- [What is needed]: If a line of the records holds the word "namespace", copy it out.

____ Extracted information

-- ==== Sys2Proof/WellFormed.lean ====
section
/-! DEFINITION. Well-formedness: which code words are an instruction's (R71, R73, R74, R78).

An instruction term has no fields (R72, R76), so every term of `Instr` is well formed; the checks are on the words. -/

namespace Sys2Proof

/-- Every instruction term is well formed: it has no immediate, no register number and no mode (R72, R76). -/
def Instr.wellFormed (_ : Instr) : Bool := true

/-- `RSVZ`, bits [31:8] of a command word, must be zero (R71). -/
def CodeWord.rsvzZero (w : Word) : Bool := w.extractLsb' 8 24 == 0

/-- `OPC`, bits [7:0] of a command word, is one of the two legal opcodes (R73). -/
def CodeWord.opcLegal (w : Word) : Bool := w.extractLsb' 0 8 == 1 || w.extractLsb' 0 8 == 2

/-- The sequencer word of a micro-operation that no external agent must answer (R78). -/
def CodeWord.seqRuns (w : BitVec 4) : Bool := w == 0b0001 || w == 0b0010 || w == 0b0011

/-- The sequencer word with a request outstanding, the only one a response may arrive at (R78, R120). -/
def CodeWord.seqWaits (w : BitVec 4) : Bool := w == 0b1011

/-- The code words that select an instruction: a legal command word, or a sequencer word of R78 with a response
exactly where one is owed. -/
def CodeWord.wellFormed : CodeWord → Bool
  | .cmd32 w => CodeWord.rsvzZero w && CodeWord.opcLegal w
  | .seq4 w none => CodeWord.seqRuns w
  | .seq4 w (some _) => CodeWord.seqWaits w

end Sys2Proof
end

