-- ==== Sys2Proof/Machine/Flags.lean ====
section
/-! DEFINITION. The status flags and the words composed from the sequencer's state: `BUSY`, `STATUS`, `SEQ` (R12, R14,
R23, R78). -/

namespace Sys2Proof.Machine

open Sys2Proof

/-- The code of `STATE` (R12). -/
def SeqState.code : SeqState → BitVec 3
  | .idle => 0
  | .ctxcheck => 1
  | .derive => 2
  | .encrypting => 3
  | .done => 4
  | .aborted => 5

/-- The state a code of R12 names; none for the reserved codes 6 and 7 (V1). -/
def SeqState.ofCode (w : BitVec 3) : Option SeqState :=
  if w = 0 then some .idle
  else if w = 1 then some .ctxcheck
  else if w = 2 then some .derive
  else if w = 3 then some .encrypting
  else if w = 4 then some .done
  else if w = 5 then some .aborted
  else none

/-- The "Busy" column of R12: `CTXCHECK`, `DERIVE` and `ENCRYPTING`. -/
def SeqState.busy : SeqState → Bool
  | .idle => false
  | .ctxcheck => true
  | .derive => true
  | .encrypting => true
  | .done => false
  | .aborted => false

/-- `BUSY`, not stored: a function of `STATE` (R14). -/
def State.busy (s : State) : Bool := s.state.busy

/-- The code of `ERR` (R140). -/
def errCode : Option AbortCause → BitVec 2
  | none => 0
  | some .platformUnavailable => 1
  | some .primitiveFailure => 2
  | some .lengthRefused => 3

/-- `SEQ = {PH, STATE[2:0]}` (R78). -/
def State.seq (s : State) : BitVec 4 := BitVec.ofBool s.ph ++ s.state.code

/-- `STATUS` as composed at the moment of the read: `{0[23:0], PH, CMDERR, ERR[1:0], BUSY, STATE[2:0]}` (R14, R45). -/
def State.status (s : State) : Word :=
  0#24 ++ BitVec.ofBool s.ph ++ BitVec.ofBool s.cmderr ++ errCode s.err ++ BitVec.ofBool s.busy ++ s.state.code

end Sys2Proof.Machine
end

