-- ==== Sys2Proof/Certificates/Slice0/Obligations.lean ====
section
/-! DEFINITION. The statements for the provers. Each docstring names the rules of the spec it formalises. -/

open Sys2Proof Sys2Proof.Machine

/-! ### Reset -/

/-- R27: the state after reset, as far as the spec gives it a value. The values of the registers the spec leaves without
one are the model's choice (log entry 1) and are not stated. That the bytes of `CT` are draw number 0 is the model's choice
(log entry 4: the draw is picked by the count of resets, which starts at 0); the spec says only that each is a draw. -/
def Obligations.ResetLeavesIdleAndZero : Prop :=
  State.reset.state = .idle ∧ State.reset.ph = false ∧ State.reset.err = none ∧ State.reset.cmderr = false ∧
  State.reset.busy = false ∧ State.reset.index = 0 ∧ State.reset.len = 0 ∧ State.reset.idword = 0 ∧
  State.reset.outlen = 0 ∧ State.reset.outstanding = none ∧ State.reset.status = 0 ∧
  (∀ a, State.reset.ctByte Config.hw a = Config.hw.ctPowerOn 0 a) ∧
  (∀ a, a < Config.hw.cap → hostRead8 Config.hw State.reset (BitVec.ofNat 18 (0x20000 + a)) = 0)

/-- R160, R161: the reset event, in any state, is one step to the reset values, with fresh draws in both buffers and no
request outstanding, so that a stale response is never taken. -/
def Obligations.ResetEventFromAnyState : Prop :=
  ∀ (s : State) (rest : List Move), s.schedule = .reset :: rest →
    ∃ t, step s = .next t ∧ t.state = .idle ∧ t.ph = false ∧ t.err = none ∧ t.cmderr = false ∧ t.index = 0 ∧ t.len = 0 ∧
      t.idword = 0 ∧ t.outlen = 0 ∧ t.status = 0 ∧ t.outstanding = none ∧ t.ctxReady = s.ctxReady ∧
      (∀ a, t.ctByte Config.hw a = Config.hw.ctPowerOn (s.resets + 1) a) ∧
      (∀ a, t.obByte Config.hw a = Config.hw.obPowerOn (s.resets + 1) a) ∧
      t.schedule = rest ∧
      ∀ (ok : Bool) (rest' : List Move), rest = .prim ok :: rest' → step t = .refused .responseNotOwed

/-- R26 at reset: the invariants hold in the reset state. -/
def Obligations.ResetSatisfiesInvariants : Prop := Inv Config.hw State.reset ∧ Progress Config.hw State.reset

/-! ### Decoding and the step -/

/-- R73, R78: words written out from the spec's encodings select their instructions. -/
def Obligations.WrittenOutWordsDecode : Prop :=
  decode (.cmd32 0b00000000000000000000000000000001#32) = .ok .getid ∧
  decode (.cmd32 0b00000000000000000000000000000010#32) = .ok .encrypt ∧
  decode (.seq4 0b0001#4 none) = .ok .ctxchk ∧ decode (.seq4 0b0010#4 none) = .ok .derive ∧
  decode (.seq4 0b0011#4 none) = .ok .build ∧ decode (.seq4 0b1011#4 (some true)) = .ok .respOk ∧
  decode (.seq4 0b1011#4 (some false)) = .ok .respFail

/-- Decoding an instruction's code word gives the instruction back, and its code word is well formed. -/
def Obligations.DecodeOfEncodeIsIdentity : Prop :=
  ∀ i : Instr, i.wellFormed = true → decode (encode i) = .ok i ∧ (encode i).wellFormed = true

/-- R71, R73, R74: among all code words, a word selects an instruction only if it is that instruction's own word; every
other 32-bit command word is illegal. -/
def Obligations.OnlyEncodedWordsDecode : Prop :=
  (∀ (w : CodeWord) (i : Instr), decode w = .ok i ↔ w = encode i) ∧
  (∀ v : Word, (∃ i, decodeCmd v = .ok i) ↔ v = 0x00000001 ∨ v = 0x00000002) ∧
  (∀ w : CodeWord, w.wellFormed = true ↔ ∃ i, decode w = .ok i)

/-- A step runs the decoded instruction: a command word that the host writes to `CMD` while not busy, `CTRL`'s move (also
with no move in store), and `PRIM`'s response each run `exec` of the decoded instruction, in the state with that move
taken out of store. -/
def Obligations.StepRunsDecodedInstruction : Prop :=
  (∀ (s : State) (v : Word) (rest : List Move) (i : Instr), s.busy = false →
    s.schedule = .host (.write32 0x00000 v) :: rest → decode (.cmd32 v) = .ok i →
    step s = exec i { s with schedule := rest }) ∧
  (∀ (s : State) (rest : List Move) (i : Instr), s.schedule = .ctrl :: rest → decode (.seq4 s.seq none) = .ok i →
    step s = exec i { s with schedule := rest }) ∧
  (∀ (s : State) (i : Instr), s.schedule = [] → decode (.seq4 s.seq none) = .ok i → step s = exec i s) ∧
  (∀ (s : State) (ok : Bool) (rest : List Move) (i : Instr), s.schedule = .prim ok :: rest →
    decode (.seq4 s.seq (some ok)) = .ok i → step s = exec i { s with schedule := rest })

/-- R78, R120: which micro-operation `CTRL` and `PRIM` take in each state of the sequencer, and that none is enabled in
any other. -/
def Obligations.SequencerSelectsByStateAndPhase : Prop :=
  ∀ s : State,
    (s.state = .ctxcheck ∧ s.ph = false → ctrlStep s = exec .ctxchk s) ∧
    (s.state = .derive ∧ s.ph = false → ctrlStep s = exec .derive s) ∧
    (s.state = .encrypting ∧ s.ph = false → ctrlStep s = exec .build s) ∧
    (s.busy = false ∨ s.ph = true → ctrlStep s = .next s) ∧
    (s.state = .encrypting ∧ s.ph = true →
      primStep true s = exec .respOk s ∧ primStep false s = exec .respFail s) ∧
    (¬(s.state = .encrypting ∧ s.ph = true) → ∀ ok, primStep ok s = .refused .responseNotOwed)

________

- [Response to the task]:
namespace Sys2Proof
namespace Sys2Proof.Machine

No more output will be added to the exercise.